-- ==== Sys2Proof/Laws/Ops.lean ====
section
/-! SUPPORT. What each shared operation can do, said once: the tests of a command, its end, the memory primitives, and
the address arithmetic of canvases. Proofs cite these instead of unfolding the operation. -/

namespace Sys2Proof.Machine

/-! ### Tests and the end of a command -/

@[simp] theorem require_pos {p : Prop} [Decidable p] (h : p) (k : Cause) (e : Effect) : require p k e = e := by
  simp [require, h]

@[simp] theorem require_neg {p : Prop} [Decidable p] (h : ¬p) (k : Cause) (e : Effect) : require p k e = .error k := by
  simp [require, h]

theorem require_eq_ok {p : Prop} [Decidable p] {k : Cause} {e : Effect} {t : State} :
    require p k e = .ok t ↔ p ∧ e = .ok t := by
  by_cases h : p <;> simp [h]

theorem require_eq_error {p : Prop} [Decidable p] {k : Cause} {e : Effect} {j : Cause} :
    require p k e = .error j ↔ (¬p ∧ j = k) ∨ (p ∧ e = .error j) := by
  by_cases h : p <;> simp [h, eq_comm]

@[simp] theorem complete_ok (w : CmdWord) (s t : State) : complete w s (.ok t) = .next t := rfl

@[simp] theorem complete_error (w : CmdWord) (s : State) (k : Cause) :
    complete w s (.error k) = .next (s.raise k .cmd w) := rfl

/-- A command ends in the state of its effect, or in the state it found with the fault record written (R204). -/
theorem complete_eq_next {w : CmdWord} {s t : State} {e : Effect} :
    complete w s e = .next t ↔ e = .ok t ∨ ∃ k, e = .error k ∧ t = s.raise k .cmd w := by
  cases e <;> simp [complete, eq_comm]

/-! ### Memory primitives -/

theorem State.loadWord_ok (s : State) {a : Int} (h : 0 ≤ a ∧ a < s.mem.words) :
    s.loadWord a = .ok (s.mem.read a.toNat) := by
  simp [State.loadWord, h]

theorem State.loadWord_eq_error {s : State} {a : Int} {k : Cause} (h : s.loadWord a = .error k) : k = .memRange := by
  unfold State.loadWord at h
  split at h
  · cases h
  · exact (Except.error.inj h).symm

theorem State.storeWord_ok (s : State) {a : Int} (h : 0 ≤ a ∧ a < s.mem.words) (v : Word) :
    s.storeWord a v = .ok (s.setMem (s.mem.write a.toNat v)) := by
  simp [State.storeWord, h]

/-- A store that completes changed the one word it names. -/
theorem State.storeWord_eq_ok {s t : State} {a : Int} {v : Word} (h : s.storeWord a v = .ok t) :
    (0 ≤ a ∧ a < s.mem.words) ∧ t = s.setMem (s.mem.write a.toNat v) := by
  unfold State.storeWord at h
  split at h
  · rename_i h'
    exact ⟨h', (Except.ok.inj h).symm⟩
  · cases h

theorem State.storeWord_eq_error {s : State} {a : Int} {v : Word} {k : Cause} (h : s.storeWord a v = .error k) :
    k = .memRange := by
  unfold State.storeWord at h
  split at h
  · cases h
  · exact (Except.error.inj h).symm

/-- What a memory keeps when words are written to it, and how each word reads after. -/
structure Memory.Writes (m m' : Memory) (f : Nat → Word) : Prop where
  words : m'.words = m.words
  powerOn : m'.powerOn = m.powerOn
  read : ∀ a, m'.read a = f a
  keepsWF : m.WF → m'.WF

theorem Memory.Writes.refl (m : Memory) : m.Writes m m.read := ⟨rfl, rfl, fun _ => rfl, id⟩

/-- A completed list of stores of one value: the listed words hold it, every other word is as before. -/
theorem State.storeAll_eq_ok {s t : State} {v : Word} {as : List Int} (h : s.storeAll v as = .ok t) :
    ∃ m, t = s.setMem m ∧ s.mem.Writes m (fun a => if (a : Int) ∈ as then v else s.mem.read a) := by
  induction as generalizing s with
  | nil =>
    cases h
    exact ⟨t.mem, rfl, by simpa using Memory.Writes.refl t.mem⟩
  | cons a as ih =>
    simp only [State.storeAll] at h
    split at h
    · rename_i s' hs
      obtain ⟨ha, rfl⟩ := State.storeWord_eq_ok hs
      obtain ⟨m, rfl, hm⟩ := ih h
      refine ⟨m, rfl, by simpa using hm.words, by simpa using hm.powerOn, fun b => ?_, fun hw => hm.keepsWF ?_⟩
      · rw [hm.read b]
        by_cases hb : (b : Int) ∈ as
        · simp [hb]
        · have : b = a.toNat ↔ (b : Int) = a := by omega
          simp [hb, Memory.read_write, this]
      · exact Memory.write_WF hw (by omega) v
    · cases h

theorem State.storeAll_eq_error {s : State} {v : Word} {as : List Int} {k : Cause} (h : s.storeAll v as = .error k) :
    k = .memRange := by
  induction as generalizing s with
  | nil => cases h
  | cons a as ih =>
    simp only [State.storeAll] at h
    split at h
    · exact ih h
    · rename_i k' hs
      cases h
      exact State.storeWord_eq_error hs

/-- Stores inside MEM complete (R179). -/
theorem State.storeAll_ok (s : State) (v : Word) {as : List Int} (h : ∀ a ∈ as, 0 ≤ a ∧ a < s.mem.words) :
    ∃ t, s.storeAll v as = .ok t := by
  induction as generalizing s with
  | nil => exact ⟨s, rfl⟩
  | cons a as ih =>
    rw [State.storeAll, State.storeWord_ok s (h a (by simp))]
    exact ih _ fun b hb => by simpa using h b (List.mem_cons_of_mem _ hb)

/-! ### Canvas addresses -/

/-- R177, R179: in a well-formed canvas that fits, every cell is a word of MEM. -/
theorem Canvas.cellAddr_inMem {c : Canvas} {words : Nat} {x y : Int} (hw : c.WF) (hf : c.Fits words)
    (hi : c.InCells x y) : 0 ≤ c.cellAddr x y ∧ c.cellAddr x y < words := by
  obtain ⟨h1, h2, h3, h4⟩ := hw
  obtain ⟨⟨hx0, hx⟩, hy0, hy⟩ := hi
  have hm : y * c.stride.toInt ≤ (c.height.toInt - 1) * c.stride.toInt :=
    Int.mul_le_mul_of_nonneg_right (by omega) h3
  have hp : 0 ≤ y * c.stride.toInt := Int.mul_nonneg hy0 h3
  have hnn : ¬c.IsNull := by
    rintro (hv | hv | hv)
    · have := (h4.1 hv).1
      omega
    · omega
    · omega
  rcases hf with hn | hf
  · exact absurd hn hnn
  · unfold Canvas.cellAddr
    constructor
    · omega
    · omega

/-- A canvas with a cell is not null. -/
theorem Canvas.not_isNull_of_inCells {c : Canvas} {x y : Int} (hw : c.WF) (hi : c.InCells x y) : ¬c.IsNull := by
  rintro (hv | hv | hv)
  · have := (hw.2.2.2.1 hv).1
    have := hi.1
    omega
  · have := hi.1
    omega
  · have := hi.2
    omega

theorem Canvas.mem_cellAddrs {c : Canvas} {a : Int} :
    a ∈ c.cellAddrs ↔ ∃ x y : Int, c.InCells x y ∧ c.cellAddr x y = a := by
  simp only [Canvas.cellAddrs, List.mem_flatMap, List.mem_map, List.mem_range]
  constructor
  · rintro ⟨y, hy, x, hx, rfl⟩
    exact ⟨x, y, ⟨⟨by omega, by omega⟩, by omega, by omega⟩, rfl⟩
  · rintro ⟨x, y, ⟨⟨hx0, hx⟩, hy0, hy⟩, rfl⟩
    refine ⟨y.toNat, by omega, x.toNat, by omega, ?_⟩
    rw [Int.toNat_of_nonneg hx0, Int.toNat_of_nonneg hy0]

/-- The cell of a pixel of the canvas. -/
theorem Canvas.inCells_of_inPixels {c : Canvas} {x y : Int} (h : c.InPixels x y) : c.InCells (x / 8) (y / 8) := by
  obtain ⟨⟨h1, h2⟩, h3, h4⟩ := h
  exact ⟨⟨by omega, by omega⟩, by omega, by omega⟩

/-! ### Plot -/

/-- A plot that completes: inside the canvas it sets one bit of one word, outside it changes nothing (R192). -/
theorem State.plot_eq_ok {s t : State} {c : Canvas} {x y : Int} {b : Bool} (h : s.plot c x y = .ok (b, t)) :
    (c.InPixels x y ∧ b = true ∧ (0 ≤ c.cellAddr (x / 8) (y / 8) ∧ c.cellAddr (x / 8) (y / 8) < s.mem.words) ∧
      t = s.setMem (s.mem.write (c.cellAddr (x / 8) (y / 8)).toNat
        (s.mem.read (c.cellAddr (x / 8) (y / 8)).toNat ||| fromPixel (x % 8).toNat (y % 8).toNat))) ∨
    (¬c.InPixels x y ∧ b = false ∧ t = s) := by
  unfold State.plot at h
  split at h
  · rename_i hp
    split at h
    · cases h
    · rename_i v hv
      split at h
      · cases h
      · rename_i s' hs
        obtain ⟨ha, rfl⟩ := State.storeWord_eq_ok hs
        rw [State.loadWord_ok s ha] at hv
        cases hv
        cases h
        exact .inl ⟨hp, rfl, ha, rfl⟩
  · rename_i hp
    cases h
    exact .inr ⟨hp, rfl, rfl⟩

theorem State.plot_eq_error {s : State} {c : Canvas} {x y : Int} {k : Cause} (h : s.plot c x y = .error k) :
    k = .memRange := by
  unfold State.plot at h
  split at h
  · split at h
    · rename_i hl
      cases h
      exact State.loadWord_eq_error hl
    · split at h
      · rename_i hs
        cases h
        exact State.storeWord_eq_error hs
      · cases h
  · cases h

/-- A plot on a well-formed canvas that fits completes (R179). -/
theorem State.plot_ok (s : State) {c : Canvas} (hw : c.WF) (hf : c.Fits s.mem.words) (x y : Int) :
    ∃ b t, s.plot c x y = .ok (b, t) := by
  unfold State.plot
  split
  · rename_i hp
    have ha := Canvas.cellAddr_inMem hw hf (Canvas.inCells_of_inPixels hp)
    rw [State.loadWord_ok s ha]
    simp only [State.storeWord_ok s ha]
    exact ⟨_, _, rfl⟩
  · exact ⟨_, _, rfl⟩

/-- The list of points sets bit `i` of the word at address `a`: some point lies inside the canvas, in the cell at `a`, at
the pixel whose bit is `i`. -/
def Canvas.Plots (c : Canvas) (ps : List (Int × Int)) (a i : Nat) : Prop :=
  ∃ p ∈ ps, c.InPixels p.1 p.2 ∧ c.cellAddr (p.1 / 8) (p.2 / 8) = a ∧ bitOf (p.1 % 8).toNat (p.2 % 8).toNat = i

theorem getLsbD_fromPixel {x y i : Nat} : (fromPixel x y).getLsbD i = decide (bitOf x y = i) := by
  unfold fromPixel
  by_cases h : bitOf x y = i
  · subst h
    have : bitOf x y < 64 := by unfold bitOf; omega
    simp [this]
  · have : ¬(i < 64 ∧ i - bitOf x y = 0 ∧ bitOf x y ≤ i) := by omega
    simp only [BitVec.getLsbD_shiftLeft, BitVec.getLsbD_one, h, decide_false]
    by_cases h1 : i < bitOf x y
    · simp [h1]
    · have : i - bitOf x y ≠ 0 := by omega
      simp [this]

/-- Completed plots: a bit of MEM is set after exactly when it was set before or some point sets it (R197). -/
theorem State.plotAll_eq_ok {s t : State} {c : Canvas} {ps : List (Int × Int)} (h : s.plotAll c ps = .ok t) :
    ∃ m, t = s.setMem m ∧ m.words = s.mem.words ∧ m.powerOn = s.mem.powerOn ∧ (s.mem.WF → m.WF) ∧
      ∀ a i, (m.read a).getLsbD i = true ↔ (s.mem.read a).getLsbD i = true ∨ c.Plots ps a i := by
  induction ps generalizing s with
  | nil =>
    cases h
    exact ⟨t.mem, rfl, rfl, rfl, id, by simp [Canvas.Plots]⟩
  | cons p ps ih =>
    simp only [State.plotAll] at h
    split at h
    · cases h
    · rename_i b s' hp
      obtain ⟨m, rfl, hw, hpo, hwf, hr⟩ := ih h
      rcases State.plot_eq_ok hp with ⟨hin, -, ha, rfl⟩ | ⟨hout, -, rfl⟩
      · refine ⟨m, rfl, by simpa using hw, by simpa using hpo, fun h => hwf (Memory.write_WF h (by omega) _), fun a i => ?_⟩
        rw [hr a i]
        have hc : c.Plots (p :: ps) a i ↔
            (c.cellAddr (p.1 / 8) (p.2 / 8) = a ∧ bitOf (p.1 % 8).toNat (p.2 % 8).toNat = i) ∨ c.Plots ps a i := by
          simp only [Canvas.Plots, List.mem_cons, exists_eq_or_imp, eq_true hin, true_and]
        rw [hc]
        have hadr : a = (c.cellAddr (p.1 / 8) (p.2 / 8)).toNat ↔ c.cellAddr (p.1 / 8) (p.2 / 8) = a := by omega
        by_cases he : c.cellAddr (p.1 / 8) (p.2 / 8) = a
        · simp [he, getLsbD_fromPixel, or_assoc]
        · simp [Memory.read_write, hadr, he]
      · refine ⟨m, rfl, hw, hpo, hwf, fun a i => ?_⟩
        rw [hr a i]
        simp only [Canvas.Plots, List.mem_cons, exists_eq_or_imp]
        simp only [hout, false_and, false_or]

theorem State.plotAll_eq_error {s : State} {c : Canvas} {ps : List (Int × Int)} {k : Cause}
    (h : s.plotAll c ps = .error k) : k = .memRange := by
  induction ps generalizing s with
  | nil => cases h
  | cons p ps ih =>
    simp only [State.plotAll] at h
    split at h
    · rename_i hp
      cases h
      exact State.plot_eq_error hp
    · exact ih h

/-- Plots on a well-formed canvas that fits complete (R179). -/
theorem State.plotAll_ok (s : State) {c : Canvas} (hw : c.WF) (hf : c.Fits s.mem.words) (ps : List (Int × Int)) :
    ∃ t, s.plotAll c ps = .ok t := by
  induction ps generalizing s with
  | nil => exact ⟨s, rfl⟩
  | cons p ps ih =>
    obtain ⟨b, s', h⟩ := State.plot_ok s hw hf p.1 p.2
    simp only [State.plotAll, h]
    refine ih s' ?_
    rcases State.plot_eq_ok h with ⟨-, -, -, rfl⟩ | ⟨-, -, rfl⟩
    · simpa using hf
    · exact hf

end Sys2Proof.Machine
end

# # #

→ **WHAT THIS TASK INVOLVES**
Please copy out every line in the listing that has the string "Decidable".

→ **COMPLETED TASK**
@[simp] theorem require_pos {p : Prop} [Decidable p] (h : p) (k : Cause) (e : Effect) : require p k e = e := by
@[simp] theorem require_neg {p : Prop} [Decidable p] (h : ¬p) (k : Cause) (e : Effect) : require p k e = .error k := by
theorem require_eq_ok {p : Prop} [Decidable p] {k : Cause} {e : Effect} {t : State} :
theorem require_eq_error {p : Prop} [Decidable p] {k : Cause} {e : Effect} {j : Cause} :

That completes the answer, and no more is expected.